▶ _Instructions to follow_:
The response must consist of the lines below from the one with "on (R178). -/" through the one with "p | .chanMove, p", exactly as they appear and with both ends kept.
(Material for the task begins)
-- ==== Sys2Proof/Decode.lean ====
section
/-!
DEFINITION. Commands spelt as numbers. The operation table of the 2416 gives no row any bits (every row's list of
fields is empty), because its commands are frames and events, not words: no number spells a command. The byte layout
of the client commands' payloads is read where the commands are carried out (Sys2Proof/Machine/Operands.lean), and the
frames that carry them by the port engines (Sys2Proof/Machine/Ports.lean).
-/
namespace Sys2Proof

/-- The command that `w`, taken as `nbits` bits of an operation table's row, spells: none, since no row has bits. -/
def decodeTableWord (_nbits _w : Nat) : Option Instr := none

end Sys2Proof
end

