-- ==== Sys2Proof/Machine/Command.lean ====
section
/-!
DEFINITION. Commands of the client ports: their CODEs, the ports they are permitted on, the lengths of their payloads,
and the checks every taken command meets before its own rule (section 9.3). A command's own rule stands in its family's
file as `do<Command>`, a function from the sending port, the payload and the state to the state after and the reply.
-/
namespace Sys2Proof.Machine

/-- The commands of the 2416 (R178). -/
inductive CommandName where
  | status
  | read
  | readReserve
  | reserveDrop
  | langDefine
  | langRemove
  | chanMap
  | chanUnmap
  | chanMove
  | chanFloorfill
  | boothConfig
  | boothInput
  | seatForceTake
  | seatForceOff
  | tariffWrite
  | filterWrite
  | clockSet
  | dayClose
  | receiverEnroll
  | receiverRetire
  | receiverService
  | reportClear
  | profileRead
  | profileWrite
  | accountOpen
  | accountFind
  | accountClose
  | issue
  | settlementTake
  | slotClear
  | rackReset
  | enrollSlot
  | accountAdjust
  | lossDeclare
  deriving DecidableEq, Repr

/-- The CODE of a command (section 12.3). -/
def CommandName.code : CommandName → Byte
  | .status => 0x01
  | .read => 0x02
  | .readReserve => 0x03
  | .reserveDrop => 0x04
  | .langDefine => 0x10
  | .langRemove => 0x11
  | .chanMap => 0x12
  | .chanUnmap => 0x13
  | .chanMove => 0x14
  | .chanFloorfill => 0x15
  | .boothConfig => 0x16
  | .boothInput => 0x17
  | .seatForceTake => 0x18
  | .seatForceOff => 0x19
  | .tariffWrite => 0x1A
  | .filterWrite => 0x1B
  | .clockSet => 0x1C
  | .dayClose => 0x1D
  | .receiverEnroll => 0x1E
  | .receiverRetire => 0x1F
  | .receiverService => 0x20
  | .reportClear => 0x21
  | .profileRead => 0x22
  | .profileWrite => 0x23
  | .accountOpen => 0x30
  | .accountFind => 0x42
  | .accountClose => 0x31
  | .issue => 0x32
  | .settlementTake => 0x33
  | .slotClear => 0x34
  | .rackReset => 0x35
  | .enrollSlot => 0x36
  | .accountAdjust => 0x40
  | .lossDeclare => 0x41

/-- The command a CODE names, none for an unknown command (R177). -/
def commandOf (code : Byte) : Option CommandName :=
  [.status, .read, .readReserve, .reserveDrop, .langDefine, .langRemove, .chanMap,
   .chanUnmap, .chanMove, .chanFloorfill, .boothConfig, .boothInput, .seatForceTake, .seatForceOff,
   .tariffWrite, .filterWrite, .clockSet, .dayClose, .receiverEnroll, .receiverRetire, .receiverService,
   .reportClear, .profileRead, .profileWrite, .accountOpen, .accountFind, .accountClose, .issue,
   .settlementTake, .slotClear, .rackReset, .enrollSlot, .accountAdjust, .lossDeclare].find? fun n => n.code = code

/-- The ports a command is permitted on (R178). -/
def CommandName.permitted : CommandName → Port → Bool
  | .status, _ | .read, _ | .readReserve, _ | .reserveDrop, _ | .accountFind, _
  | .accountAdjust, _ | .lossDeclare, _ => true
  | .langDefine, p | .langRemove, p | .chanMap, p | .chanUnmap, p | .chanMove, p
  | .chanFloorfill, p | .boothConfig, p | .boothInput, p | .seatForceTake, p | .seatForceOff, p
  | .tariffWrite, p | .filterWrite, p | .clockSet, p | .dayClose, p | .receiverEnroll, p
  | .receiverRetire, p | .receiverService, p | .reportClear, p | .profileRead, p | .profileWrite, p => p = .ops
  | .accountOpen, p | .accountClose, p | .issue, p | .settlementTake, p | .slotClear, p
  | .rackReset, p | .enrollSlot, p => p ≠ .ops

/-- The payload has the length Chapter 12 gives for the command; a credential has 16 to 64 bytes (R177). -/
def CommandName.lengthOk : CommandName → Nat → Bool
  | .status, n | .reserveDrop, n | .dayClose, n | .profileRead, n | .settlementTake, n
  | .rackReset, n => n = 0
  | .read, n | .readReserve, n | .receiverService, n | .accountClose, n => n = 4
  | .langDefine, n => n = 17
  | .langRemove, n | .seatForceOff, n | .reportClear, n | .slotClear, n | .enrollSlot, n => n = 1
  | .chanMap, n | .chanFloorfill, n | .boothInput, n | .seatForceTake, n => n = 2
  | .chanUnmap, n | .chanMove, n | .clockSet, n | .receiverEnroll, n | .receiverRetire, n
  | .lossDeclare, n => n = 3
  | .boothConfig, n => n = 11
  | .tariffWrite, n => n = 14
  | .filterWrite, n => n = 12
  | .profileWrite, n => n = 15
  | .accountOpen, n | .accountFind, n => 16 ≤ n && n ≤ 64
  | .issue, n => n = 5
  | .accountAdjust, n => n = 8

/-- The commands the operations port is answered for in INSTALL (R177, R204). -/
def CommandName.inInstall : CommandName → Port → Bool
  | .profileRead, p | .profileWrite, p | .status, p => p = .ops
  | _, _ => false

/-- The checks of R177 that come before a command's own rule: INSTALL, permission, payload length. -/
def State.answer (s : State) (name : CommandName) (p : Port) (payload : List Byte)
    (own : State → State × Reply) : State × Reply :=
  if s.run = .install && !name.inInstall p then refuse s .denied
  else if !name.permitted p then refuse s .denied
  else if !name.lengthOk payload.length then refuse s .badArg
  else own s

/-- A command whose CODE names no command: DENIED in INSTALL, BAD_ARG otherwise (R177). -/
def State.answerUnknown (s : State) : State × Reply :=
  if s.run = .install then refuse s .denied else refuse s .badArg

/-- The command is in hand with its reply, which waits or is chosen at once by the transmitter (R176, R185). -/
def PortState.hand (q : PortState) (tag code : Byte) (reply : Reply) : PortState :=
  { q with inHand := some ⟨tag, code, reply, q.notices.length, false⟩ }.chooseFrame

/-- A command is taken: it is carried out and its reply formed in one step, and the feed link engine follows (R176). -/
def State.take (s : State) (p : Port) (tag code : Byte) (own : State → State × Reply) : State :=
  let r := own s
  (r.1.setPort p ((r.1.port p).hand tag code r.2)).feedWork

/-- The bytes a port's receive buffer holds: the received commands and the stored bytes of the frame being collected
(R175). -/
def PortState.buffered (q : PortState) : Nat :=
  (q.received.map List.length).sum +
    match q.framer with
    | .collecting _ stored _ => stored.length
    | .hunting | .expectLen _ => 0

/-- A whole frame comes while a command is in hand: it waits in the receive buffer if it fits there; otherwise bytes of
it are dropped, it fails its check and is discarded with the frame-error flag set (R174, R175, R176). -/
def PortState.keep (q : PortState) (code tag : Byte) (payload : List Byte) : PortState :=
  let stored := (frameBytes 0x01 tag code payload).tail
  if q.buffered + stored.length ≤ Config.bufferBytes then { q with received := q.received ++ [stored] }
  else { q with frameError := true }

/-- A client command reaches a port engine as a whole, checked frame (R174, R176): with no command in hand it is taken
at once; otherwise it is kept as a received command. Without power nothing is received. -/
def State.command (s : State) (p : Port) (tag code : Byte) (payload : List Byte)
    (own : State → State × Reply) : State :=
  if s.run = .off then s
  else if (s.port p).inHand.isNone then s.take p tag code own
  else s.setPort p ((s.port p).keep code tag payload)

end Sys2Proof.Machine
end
(Material for the task ends)
▶ _Problem solution_:
/-- The ports a command is permitted on (R178). -/
def CommandName.permitted : CommandName → Port → Bool
  | .status, _ | .read, _ | .readReserve, _ | .reserveDrop, _ | .accountFind, _
  | .accountAdjust, _ | .lossDeclare, _ => true
  | .langDefine, p | .langRemove, p | .chanMap, p | .chanUnmap, p | .chanMove, p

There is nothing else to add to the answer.